Note that the individual profiles screened against are displayed in
form of circular icon-style representations; the upper panel shows
toxicity, the lower panel shows efficacy. In both panels, one
specific profile is highlighted in red as the best match. FIG. 5B
depicts an enlarged detail view 550 of such this array, using a
"network icon" representation of a single SPARQL array sub-network
(including confidence ranges), which are indicated by the size of
the circles.
[0068] FIG. 6 illustrates an exemplary display 600 showing SPARQL
query for dose dependency of treatment toxicity, including a
sub-network comprising eleven biomarkers, which include five
metabolites 605 and six genes 610, along with their responses for
defined treatment doses. This example illustrates how an ASK array
is used to query for doses where treatments become toxic to an
organism, and it provides results to predict any treatment with a
dose over 50 which causes toxicity as described by the profile. As
illustrated by the table, the query produces two treatments and
their corresponding doses when applied to a compendium of different
treatments. Such decision support is of great value in therapy and
treatment to optimize the therapeutic effect of a drug at the same
time as minimizing its toxic side effects.
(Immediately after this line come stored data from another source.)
theorem restages_becomeReady (n : CtxNum) (st : Status) : Restages q s (s.becomeReady n st) := by
  have kin := kin_becomeReady s n st
  revert kin
  unfold State.becomeReady
  split
  next => exact fun _ => .refl q s
  next c hc =>
    intro kin
    refine .of_ctx (ctx_mem hc).1 kin (f := (·.unstage c.num)) ?_ (Sq.unstage_restages · c.num)
    dsimp only
    split <;> rfl

theorem restages_releaseFence (n : CtxNum) : Restages q s (s.releaseFence n) := by
  unfold State.releaseFence
  split
  next => exact .refl q s
  next =>
    split
    · exact restages_becomeReady q s n .success
    · exact .refl q s

theorem restages_place (n : CtxNum) : Restages q s (s.place n) := by
  have kin := kin_place s n
  revert kin
  unfold State.place
  split
  next => exact fun _ => .refl q s
  next c hc =>
    split
    · exact fun kin => .of_ctx (ctx_mem hc).1 kin (f := (·.unstage n)) rfl (Sq.unstage_restages · n)
    · exact fun kin => .of_ctx (ctx_mem hc).1 kin
        (f := fun x => { x with staging := some { ctx := n, waitsLock := false } }) rfl fun _ => ⟨_, rfl⟩

theorem restages_moveStaged (n : CtxNum) : Restages q s (s.moveStaged n) := by
  unfold State.moveStaged
  split
  next => exact .refl q s
  next =>
    split
    · exact restages_place q s n
    · exact .refl q s

theorem restages_reachMember (g : SegId) : Restages q s (s.reachMember g) := by
  unfold State.reachMember
  split
  next =>
    split
    next => exact .of_eq rfl rfl
    next c _ _ =>
      split
      · refine ⟨⟨(s.sq q).staging, rfl⟩, fun none => ⟨rfl, fun d hd => ?_⟩⟩
        obtain ⟨e, he, -, same, -⟩ := kin_updCtx s c.num (f := fun c => { c with state := .active })
          (fun _ => ⟨rfl, rfl, rfl, rfl⟩) d hd
        exact same ▸ none e he
      · exact .refl q s
  next => exact .refl q s

theorem restages_lockChance (p : SqId) : Restages q s (s.lockChance p) := by
  unfold State.lockChance
  split
  next n _ =>
    split
    · have taken : Restages q s (s.takeLock n) := by
        unfold State.takeLock
        split
        next => exact .refl q s
        next =>
          split
          next => exact .refl q s
          next => exact (Restages.of_eq rfl rfl).trans (restages_place q _ n)
      exact taken.trans (.of_eq rfl rfl)
    · exact .refl q s
  next => exact .refl q s

theorem restages_offerTurns (l : List SqId) : Restages q s (State.offerTurns l s) := by
  induction l generalizing s with
  | nil => exact .refl q s
  | cons p l ih =>
    rw [State.offerTurns]
    split
    · exact (restages_lockChance q s p).trans (.of_eq rfl rfl)
    · refine (restages_lockChance q s p).trans (Restages.trans ?_ (ih _))
      split
      · exact .of_eq rfl rfl
      · exact .refl q _

theorem restages_ioFetch : Restages q s s.ioFetch := by
  have turn : Restages q s s.endTurnIfOver := by
    unfold State.endTurnIfOver
    split
    · exact .refl q s
    · split
      · exact .of_eq rfl rfl
      · exact .refl q s
  unfold State.ioFetch
  dsimp only
  split
  · exact turn
  · split
    · exact turn.trans (.of_eq rfl rfl)
    · exact turn.trans (restages_offerTurns q _ _)

end

/-! ### The deletion completes -/

/-- What follows once a deletion that is over has completed. -/
def State.settleRest (s : State) : State := s.postAll.issueEvent.adminFetch.ioFetch.pauseIfQuiet

theorem settle_members_rest (s : State) :
    s.settle = s.releaseFences.moveAllStaged.reachMembers.deleteIfOver.settleRest := rfl

theorem restages_settleRest (q : SqId) (s : State) : Restages q s s.settleRest := by
  have writes : Restages q s s.postAll.issueEvent.adminFetch := .of_eq (by simp) (by simp)
  have paused (u : State) : Restages q u u.pauseIfQuiet := .of_eq (by simp) (by simp)
  exact (writes.trans (restages_ioFetch q _)).trans (paused _)

theorem restages_members (q : SqId) (s : State) : Restages q s s.releaseFences.moveAllStaged.reachMembers :=
  ((Restages.foldl (restages_releaseFence q) _ s).trans (Restages.foldl (restages_moveStaged q) _ _)).trans
    (Restages.foldl (restages_reachMember q) _ _)

theorem settleRest_adm (s : State) : s.settleRest.adm.ctx = s.adm.ctx := by
  have last (u : State) : u.ioFetch.pauseIfQuiet.adm = u.adm := by simp
  have first : s.postAll.issueEvent.adm = s.adm := by simp
  rw [State.settleRest, last, adminFetch_ctx, first]

theorem settleRest_owes {s : State} {c : CqId} {i : ReadyItem} (h : (s.cq c).owes i) : (s.settleRest.cq c).owes i := by
  have last (u : State) : u.issueEvent.adminFetch.ioFetch.pauseIfQuiet.cqs = u.cqs := by simp
  have posted : (s.postAll.cq c).owes i := foldl_owes _ (fun _ _ h => owes_post _ h) _ h
  unfold State.settleRest
  exact owes_of_cqs (last _) posted

section

variable {u : State} {q : SqId} {r : Record}

theorem deletingQueue_of_waiting (waits : u.adminWaiting r (.deletingSq q)) : u.deletingQueue = some q := by
  rw [State.deletingQueue, waits]

theorem deletionOver_iff : u.deletionOver q = true ↔
    (∀ c ∈ u.ctxs, c.sq ≠ q) ∧ ∀ rd, u.arb.read = some rd → rd.sq ≠ q := by
  unfold State.deletionOver
  rw [Bool.and_eq_true, List.all_eq_true]
  refine and_congr (by simp) ?_
  cases u.arb.read <;> simp

theorem members_same (u : State) : u.releaseFences.moveAllStaged.reachMembers.adm = u.adm ∧
    u.releaseFences.moveAllStaged.reachMembers.arb = u.arb := by
  constructor <;> simp

theorem members_sq_state (u : State) (q : SqId) :
    (u.releaseFences.moveAllStaged.reachMembers.sq q).state = (u.sq q).state := by
  obtain ⟨⟨l, eq⟩, -⟩ := restages_members q u
  exact (congrArg Sq.state eq :)

theorem cq_state_of_standing {s t : State} (h : t.standing = s.standing) (k : CqId) : (t.cq k).state = (s.cq k).state := by
  have same : (t.cq k).standing = (s.cq k).standing := by rw [← standing_cq, ← standing_cq, h]
  exact (congrArg Cq.state same :)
[0069] While the above descriptions are instructive for a specific
case, it should be obvious to anybody skilled in the art that the
foregoing is only added for instructional purposes, but does not
limit the application of the methodology of ASK to such uses.
[0070] In displaying output, to account for the quality of
prediction and its validity in a specific application, specific
SPARQL arrays can be overlaid with the actual response profiles, as
illustrated by exemplary output screen display 700 of FIG. 7
(referred to as a "hit-to-fit" mapping). In the demonstrated
example, a set of different pharmacological compounds used for a
disease treatment is screened for a particular type of toxicity and
efficacy. For each compound, there is a panel 705 pertaining to
toxicity and a panel 710 pertaining to efficacy. The networks 715,
725 shown in solid lines (which, in an actual display, may be
represented by a first color) represent the ASK reference
sub-network, as defined by a SPARQL query, and the overlaid
networks 720, 730 (which are shown in broken lines in FIG. 7 but
might be represented by a second color in an actual display)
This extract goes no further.